Predicts peptide-protein binding affinity. Requires both peptide and target protein sequence.<br>

**Interpretation:**<br>
    - Scores ≥ 9 correspond to tight binders (K ≤ 10⁻⁹ M, nanomolar to picomolar range)<br>
    - Scores between 7 and 9 correspond to medium binders (10⁻⁷–10⁻⁹ M, nanomolar to micromolar range)<br>
    - Scores < 7 correspond to weak binders (K ≥ 10⁻⁶ M, micromolar and weaker)<br>
    - A difference of 1 unit in score corresponds to an approximately tenfold change in binding affinity.<br>


## Model Architecture

- **Sequence Embeddings:** [ESM-2 650M model](https://huggingface.co/facebook/esm2_t33_650M_UR50D) / [PeptideCLM model](https://huggingface.co/aaronfeller/PeptideCLM-23M-all).
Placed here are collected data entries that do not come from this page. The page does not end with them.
-- ==== Sys2Proof/Machine/Vehicle.lean ====
section
/-! DEFINITION. Changes of mode (R19 to R21, R70) and of the vehicle state record (R22 to R25), with the speed guard (R34,
R35), each handed through the blocks. -/

namespace Sys2Proof.Machine

/-! ### Changes of mode -/

/-- The basis of a mode entered from a basis (R17): ROAD and FIELD have their own, LOADING keeps the one it finds. -/
def Mode.basis (m : Mode) (old : Basis) : Basis :=
  match m with
  | .road => .road
  | .field => .field
  | .loading => old

/-- Entry to LOADING at the tyre loop (R19): every persistence timer stopped and every mark cleared. -/
def State.freezeTyres (s : State) : State :=
  let clear (r : TyreRec) : TyreRec := { r with timer := none, pending := false }
  { s with tgu.tyres :=
      { t1l := clear s.tgu.tyres.t1l, t1r := clear s.tgu.tyres.t1r, t2l := clear s.tgu.tyres.t2l
        t2r := clear s.tgu.tyres.t2r, t3l := clear s.tgu.tyres.t3l, t3r := clear s.tgu.tyres.t3r } }

/-- A held ask decided (R59, R70); a refusal is reported to its asker, which sets its ask-pending mark (R38, R103). -/
def Ev.allocateHeld (a : Ask) (e : Ev) : Ev :=
  let r := e.ask a
  match r.2, a.cls, a.nodes with
  | .refused, .height, _ => r.1.on fun s => s.setHeightPending true
  | .refused, .tyre, m :: _ =>
    match m.node.tyre with
    | some t => r.1.on fun s => s.setTyrePending t true
    | none => r.1
  | _, _, _ => r.1

/-- Held asks allocated in the order made. -/
def Ev.allocateAll : List Ask → Ev → Ev
  | [], e => e
  | a :: as, e => Ev.allocateAll as (e.allocateHeld a)

/-- The allocations of a basis change (R70): the held fills, the point {FILL} to {VENT}, the held vents. A point that is refused
is left out. -/
def Ev.basisAllocations (asks : List Ask) (e : Ev) : Ev :=
  let e1 := e.allocateAll (asks.filter fun a => a.kind.isFill)
  let e2 := (e1.placePoint ⟨true, false⟩ ⟨false, true⟩ .auto).1
  e2.allocateAll (asks.filter fun a => !a.kind.isFill)

/-- The mode and its basis replaced. -/
def State.setMode (s : State) (m : Mode) : State :=
  { s with tgu.mode := m, tgu.basis := m.basis s.tgu.basis }

/-- A change of mode to another mode (R19, R20, R70, R100, R116, R130): targets recomputed, or frozen on entry to LOADING; the
height loop's ask; on a basis change the held asks around the point; then the lift logic; leaving LOADING scans (R78). -/
def Ev.changeMode (m : Mode) (e : Ev) : Ev :=
  let old := e.st.tgu.mode
  let change := m.basis e.st.tgu.basis != e.st.tgu.basis
  let e1 := e.on fun s => s.setMode m
  let e2 := if m = .loading then e1.on State.freezeTyres else e1.recomputeAll (if change then .basis else .other)
  let asks := if change then e2.st.basisAsks else []
  let r := e2.heightMode change
  let e3 := if change then r.1.basisAllocations (asks ++ r.2.toList) else r.1
  let e4 := e3.liftMode m
  if old = .loading then e4.triggerBoth else e4

/-! ### The speed guard (R34, R35) -/

/-- The guard turns ON: SPEED_FORCED latched, every target recomputed with the raise (R35). -/
def Ev.guardOn (e : Ev) : Ev :=
  Ev.recomputeAll .other <| Ev.latch .speedForced [] <| e.on fun s =>
    { s with tgu.guard := { on := true, overT := none, underT := none } }

/-- The guard turns OFF: every target recomputed without the raise (R35). -/
def Ev.guardOff (e : Ev) : Ev :=
  Ev.recomputeAll .other <| e.on fun s => { s with tgu.guard := { on := false, overT := none, underT := none } }

/-- The speed is known and above a limit. -/
def Vehicle.above (v : Vehicle) (limit : Nat) : Bool := holdsOf v.speed fun k => decide (limit < k)

/-- An update of the record at the speed guard (R34). -/
def Ev.guardUpdate (e : Ev) : Ev :=
  let v := e.st.tgu.vehicle
  let above := v.above e.st.ws.guardSpeed
  let setOver (t : Timer) : Ev := e.on fun s => { s with tgu.guard := { s.tgu.guard with overT := t } }
  let setUnder (t : Timer) : Ev := e.on fun s => { s with tgu.guard := { s.tgu.guard with underT := t } }
  if e.st.tgu.guard.on then
    if (v.speedState == .unknown) || above then setUnder none
    else setUnder (e.st.timerKeep e.st.tgu.guard.underT underSpeedTime)
  else if v.speedState = .unknown then e.guardOn
  else if above then setOver (e.st.timerKeep e.st.tgu.guard.overT overSpeedTime)
  else setOver none

/-! ### The record (R22 to R25) -/

/-- The forcing of ROAD (R21) on a speed state change away from STANDSTILL in LOADING: MODE_FORCED, the lapse of authority and the
change of mode. -/
def Ev.forceMode (new : SpeedState) (e : Ev) : Ev :=
  if e.st.tgu.mode = .loading ∧ new ≠ .standstill then
    ((e.latch .modeForced []).lapse).changeMode .road
  else e

/-- The record at the gallery controller (R93): HEIGHT and LIFT steps are cut when the braking flag becomes SET or the speed state
UNKNOWN, and both galleries scan when the hold lifts. -/
def Ev.holdUpdate (old : Vehicle) (e : Ev) : Ev :=
  let new := e.st.tgu.vehicle
  let wasHeld := old.braking || old.speedState == .unknown
  let cut := (new.braking && !old.braking) || (new.speedState == .unknown && old.speedState != .unknown)
  let e' := if cut then e.on fun s => s.cutBoth fun d => d.cls.movesDeck else e
  if wasHeld && !e'.st.held then e'.triggerBoth else e'

/-- The braking flag at the height loop (R110, R113): a loop that becomes HELD stops its persistence timer. -/
def Ev.brakingUpdate (old : Vehicle) (e : Ev) : Ev :=
  if e.st.tgu.vehicle.braking && !old.braking then e.on State.stopPersist else e

/-- A new content of the vehicle state record, written in one event and handed on: to the guard, and on a speed state change to the
mode, then to the air account, the gallery controller, the height loop and the lift logic (R22 to R25). -/
def Ev.vehicleUpdate (v : Vehicle) (e : Ev) : Ev :=
  let old := e.st.tgu.vehicle
  let changed := v.speedState != old.speedState
  let e1 := Ev.guardUpdate <| e.on fun s => { s with tgu.vehicle := v }
  let e2 := if changed then e1.forceMode v.speedState else e1
  let e3 := (e2.brakeDecision.holdUpdate old).brakingUpdate old
  if changed then (e3.heightSpeed v.speedState).on State.liftTimerTest else e3

/-- The record that the loss of the brake link leaves (R25): g_B is UNORDERED, its figure as it was (notes/assumptions/35.md). -/
def Vehicle.lost (old : Vehicle) : Vehicle where
  speed := none
  braking := true
  gB := old.gB
  gBValid := false
  link := false

/-- The brake link becomes LOST (R25, R154): BRAKE_LINK_LOST latched, the latch-low conditions lowered (R160), the record set and
handed on. That the latch comes before those of the hand-offs is the model's order (notes/assumptions/40.md). -/
def Ev.brakeLinkLost (e : Ev) : Ev :=
  Ev.vehicleUpdate e.st.tgu.vehicle.lost <| Ev.latch .brakeLinkLost [] <| e.on State.brakeLow

end Sys2Proof.Machine
end

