-- ==== Sys2Proof/Certificates/Slice0/Obligations.lean ====
section
/-! DEFINITION. The statements for the provers. Each docstring says which rules of the manual a statement rests on. -/

set_option Elab.async false

open Sys2Proof Sys2Proof.Machine

/-! ## The machine -/

/-- A step takes the command at the front of the queue and is that command's effect on the state with the queue's rest. On an empty queue
it is a millisecond of the model's clock and nothing else: the model's choice (notes/assumptions/2.md). -/
def Obligations.StepRunsFront : Prop :=
  (∀ (c : Instr) (rest : List Instr) (s : State), s.pending = c :: rest → step s = exec c { s with pending := rest }) ∧
  (∀ s : State, s.pending = [] → step s = .next { s with now := s.now + 1 })

/-- Every command has a next state in every state; it leaves the queue and the clock alone, and in RESET every command but START and
RESET_ASSERT changes nothing (R170). -/
def Obligations.EveryCommandCompletes : Prop :=
  ∀ (c : Instr) (s : State), ∃ t, exec c s = .next t ∧ t.pending = s.pending ∧ t.now = s.now ∧
    (s.sts.phase = .reset → c ≠ .start → c ≠ .resetAssert → t = s)

/-- RESET_ASSERT (R170): phase RESET, every valve output de-energised, every block at its start values and nothing kept apart from the
stored image; that the working set is then the defaults is the model's choice (notes/assumptions/5.md). START (R169, R170, R39, R118): the
working set comes from a good image, else from the defaults with STORE_LOST latched in all three sets; the image stays as it is, the phase
is STARTING and every block has its start values. -/
def Obligations.ResetAndStartTakeStartValues : Prop :=
  ∀ s : State,
    (∃ t, exec .resetAssert s = .next t ∧
      t.sts = { phase := .reset, ws := Settings.default, image := s.sts.image, writing := none } ∧
      t.glc.valves = Valves.off ∧ t.dqm.live = [] ∧ t.dqm.free = [0, 1, 2, 3, 4, 5, 6, 7] ∧
      t = { State.reset with sts := t.sts, now := s.now, freeCount := s.freeCount, pending := s.pending }) ∧
    (∀ w, s.sts.image = some w → imageGood w = true →
      exec .start s = .next (State.startValues .starting (Settings.ofWords w) (startTargets (Settings.ofWords w)) (some w) s.now
        s.freeCount s.pending)) ∧
    ((∀ w, s.sts.image = some w → imageGood w = false) →
      ∃ t, exec .start s = .next t ∧ LatchedAll t .storeLost [] ∧
        t.sts = { phase := .starting, ws := Settings.default, image := s.sts.image, writing := none } ∧
        t = { State.startValues .starting Settings.default (startTargets Settings.default) s.sts.image s.now s.freeCount
                s.pending with evu.latches := t.evu.latches })

/-- The state after reset is safe, with every reading and every queue in its range (R16, R55, R99, R156); that its settings are legal and its
targets in range is the model's choice, which holds the default working set and the targets of the defaults in RESET
(notes/assumptions/5.md). -/
def Obligations.ResetIsSafe : Prop :=
  Safe State.reset ∧ SettingsLegal State.reset ∧ ReadingsInRange State.reset ∧ TargetsInRange State.reset ∧
    QueuesBounded State.reset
Foundational embeddings are frozen.
- **XGBoost Model:** Gradient boosting on pooled embedding features for efficient, high-performance prediction.
- **CNN/Transformer Model:** One-dimensional convolutional/self-attention transformer networks operating on unpooled embeddings to capture local sequence patterns.
- **Binding Model:** Transformer-based architecture with cross-attention between protein and peptide representations.
- **SVR Model:** Support Vector Regression applied to pooled embeddings, providing a kernel-based, nonparametric regression baseline that is robust on smaller or noisy datasets.
- **Others:** SVM and Elastic Nets were trained with [RAPIDS cuML](https://github.com/rapidsai/cuml), which requires a CUDA environment and is therefore not supported in the web app. Model checkpoints remain available in the Hugging Face repository.

## Troubleshooting

### LFS Download Issues

If files appear as SHA pointers:

```bash
huggingface-cli download ChatterjeeLab/PeptiVerse \
    training_data_cleaned/hemolysis/hemo_smiles_meta_with_split.csv \
    --local-dir . \
    --local-dir-use-symlinks False
```
### Trouble installing cuML
For error related to cuda library, reinstall the `torch` after installing `cuML`.

## Citation

If you find this repository helpful for your publications, please consider citing our paper:

```
@article {zhang2025peptiverse,
	author = {Zhang, Yinuo and Tang, Sophia and Chen, Tong and Mahood, Elizabeth and Vincoff, Sophia and Chatterjee, Pranam},
	title = {PeptiVerse: A Unified Platform for Therapeutic Peptide Property Prediction},
	year = {2026},
	doi = {10.64898/2025.12.31.697180},
	URL = {https://doi.org/10.64898/2025.12.31.697180},
	journal = {bioRxiv}
}
```
To use this repository, you agree to abide by the Apache 2.0 license.